Les pilotes de bateaux viennent de partout au Canada, des États-Unis et d’ailleurs dans le monde pour être formés au Centre de simulation et d’expertise maritime (CSEM) à Québec. Un joyau méconnu du grand public.

Samuel Larochelle Samuel Larochelle
Collaboration spéciale

Aucune exigence internationale ne régit la formation des pilotes maritimes. Néanmoins, la plupart des pilotes expérimentés se sont donné des règles pour assurer une formation adéquate.

Les étudiants suivent d’abord un cours spécialisé comme celui offert à l’Institut maritime du Québec. Puis, ils doivent naviguer durant des années et monter les échelons jusqu’à celui de capitaine, avant de postuler pour devenir apprenti-pilote durant deux ans.

Par la suite, ils effectuent des centaines de voyages par année avec des pilotes d’expérience, en plus de suivre une formation théorique et pratique. « Après deux ans, on leur donne une carte en papier blanche et on leur demande de dessiner une partie du fleuve par cœur, dit Paul Racicot, directeur du CSEM. Ils sont également bombardés de questions par les évaluateurs. »

Viendra alors une certification pour piloter de petits navires. Plusieurs autres années seront nécessaires afin de devenir pilote de classe A.

Une formation assez récente

PHOTO PATRICE LAROCHE, LE SOLEIL

Paul Racicot, directeur du Centre de simulation et d’expertise maritime

Cette structure officielle a longtemps été inexistante. « Les écoles de marine spécialisées forment les nouveaux entrants dans l’industrie maritime, mais pour former un pilote, il n’y avait pas de programme, précise M. Racicot. En 2005, les 75 pilotes de la Corporation des pilotes du Saint-Laurent ont voulu changer ça en fondant le CSEM. »

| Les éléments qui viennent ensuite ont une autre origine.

theorem exec_decoderBurstEnd {time : Time} (hout : (s.link.get l).outcome = none)
    (h : (s.link.get l).toDecoder = .burstEnd time :: rest) (hst : (s.dec.get l).st ≠ .wait) : exec (.decoderBurstEnd l) s =
    .next ((s.setLink l { s.link.get l with toDecoder := rest }).handOver l (s.burstOutcome l (s.dec.get l) time)) := by
  show execDecoderBurstEnd l s = _
  simp only [execDecoderBurstEnd, State.decoderNotice_of_cons hout h]
  rw [State.takeNotice_of_accepts h (decide_eq_true hst)]
  rfl

theorem exec_decoderBurstAbort {why : AbortReason} (hout : (s.link.get l).outcome = none)
    (h : (s.link.get l).toDecoder = .burstAbort why :: rest) (hst : (s.dec.get l).st ≠ .wait) : exec (.decoderBurstAbort l) s =
    .next ((s.setLink l { s.link.get l with toDecoder := rest }).handOver l (.aborted (s.dec.get l).start)) := by
  show execDecoderBurstAbort l s = _
  simp only [execDecoderBurstAbort, State.decoderNotice_of_cons hout h]
  rw [State.takeNotice_of_accepts h (decide_eq_true hst)]
  rfl

/-- What is on its way once the outcome of the notice taken has been handed over (R64 to R66). -/
theorem State.handOver_taken (s : State) (l : Line) (o : BurstOutcome) :
    (s.setLink l { s.link.get l with toDecoder := rest }).handOver l o = { s with
      link := s.link.set l { s.link.get l with
        toDecoder := rest
        outcome := some o
        reports := (s.link.get l).reports ++ [o.report]
        offers := (s.link.get l).offers ++ if s.pow.st = .listen then o.offer else [] } } := by
  simp only [State.handOver, State.setLink, PerLine.get_set_same, PerLine.set_set]
  rfl

/-- A burst that opens sets OPEN, but in DORMANT (R72, R86). -/
theorem State.openBurst_rep (s : State) (l : Line) : (s.openBurst l).rep = s.rep.set l { s.rep.get l with
    opened := if s.pow.st = .dormant then (s.rep.get l).opened else true } := by
  unfold State.openBurst
  by_cases h : s.pow.st = .dormant <;> simp [h]

/-! ### The candidates of a burst -/

/-- The candidates of a burst on `l` that begins now (R43). -/
def State.formed (s : State) (l : Line) : List Candidate := allEntries.flatMap (s.candidatesOf l)

/-- Whether an entry is tested for a burst on `l` that begins now (R43). -/
def State.tests (s : State) (l : Line) (n : Fin 8) : Prop := s.entries[n].st = .enabled ∧ (s.format n).namesLine l = true

theorem State.mem_formed (s : State) (l : Line) (c : Candidate) : c ∈ s.formed l ↔ ∃ n, s.tests l n ∧
    (c = newFrameCandidate n (s.format n) ∨ ((s.format n).repeatKind = .code ∧ c = newRepeatCandidate n)) := by
  have hall : ∀ n : Fin 8, n ∈ allEntries := by decide
  have hof : ∀ n, c ∈ s.candidatesOf l n ↔ s.tests l n ∧
      (c = newFrameCandidate n (s.format n) ∨ ((s.format n).repeatKind = .code ∧ c = newRepeatCandidate n)) := fun n => by
    unfold State.candidatesOf State.tests
    split
    · next h =>
      rw [and_iff_right h, List.mem_cons]
      split
      · next hk => simp [hk]
      · next hk => simp [hk]
    · next h => exact iff_of_false List.not_mem_nil fun hand => h hand.1
  simp only [State.formed, List.mem_flatMap, hall, true_and, hof]

theorem State.mem_formed_entries (s : State) (l : Line) (n : Fin 8) : n ∈ (s.formed l).map (·.entry) ↔ s.tests l n := by
  rw [List.mem_map]
  constructor
  · rintro ⟨c, hc, rfl⟩
    obtain ⟨n, hn, rfl | ⟨-, rfl⟩⟩ := (s.mem_formed l c).mp hc <;> exact hn
  · exact fun hn => ⟨newFrameCandidate n (s.format n), (s.mem_formed l _).mpr ⟨n, hn, .inl rfl⟩, rfl⟩

/-- Where a candidate begins (R44, Table 3-2). -/
theorem State.formed_begins {c : Candidate} (hc : c ∈ s.formed l) :
    c.bits = [] ∧ c.pendingMark = none ∧ (c.kind = .repeated → c.phase = .lead) ∧
    (c.kind = .frame → (s.format c.entry).coding = .biphase → c.phase = .cells ∧ c.openHalf = some .space ∧ c.startCellDone = false) ∧
    (c.kind = .frame → (s.format c.entry).coding ≠ .biphase → Safety.gone (s.format c.entry).headerMark → c.phase = .bits) ∧
    (c.kind = .frame → (s.format c.entry).coding ≠ .biphase → ¬ Safety.gone (s.format c.entry).headerMark → c.phase = .header) := by
  obtain ⟨n, -, rfl | ⟨-, rfl⟩⟩ := (s.mem_formed l c).mp hc
  · refine ⟨rfl, rfl, nofun, fun _ hb => ⟨if_pos hb, rfl, rfl⟩, fun _ hb hg => ?_, fun _ hb hg => ?_⟩
    · exact (if_neg hb).trans (if_pos ((Window.absent_iff_gone _).mpr hg))
    · exact (if_neg hb).trans (if_neg fun ha => hg ((Window.absent_iff_gone _).mp ha))
  · exact ⟨rfl, rfl, fun _ => rfl, nofun, nofun, nofun⟩

theorem State.formCandidates_dec (s : State) (l : Line) (t : Time) :
    (s.formCandidates l t).dec = s.dec.set l ⟨if (s.formed l).isEmpty then .stopped else .active, t, s.formed l⟩ := by
  simp [State.formCandidates, State.formed]

theorem State.formCandidates_getElem (s : State) (l : Line) (t : Time) (n : Fin 8) :
    (s.formCandidates l t).entries[n] =
      if n ∈ (s.formed l).map (·.entry) then s.entries[n].setHolder (.decoder l) true else s.entries[n] := by
  rw [State.formCandidates, State.joinAll_getElem]
  simp only [List.mem_dedup, State.setDec_entries]
  rfl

Ils ont acheté des simulateurs de navigation et monté un programme pour former les apprentis, en plus d’offrir de la formation continue, grâce à 3 millions de dollars en investissements privés.

Avec le temps, les trois quarts des pilotes canadiens, environ 15 % des pilotes américains et plusieurs pilotes étrangers sont venus cogner à notre porte. Un pilote brésilien nous a d’ailleurs dit qu’on était 10 ans en avance sur le reste du monde, en raison de nos programmes, de nos exercices et de nos bases de données.

Paul Racicot, directeur du Centre de simulation et d’expertise maritime

Le centre est aussi autorisé à offrir des formations aux marines militaires canadienne et américaine. « Les navires militaires naviguent sur les mêmes eaux, avec les mêmes équipements et les mêmes obstacles, mais ils ne poursuivent pas les mêmes objectifs. On élabore avec eux des exercices sur des situations qu’ils pourraient rencontrer, comme la surveillance côtière pour détecter des embarcations terroristes qui tenteraient de s’infiltrer dans les eaux territoriales. »

Du véritable sur-mesure

Des logiciels sophistiqués permettent au CSEM de créer des exercices en fonction de différents modèles de navires et de zones navigables bien précises. « Quand les pilotes de Houston viennent chez nous, on ne leur offre pas une formation générique, mais des exercices spécifiques propres à leurs réalités. »


Le centre accumule ainsi des informations sur chaque secteur maritime. Des données dont ont besoin certains gens d’affaires. « Pour le projet GNL, qui souhaite exporter du gaz naturel à partir du Saguenay, la firme d’ingénierie nous a contactés. On a développé une modélisation du secteur et une série de manipulations potentielles, en fonction du navire transporteur de gaz. »

Cette expertise a également servi partout au Canada et même en Afrique de l’Ouest. « On travaillera bientôt à l’expansion du port de Valleyfield et à des projets à Prince Rupert, en Colombie-Britannique, ainsi qu’à Sydney, en Nouvelle-Écosse. »

Ce n’est pas tout. Le Service hydrographique du Canada (SHC) a également confié au CSEM un mandat visant à développer de nouvelles applications de cartes électroniques et à émettre des recommandations qui serviront à déterminer les barèmes futurs des normes du SHC et de l’Organisation hydrographique internationale.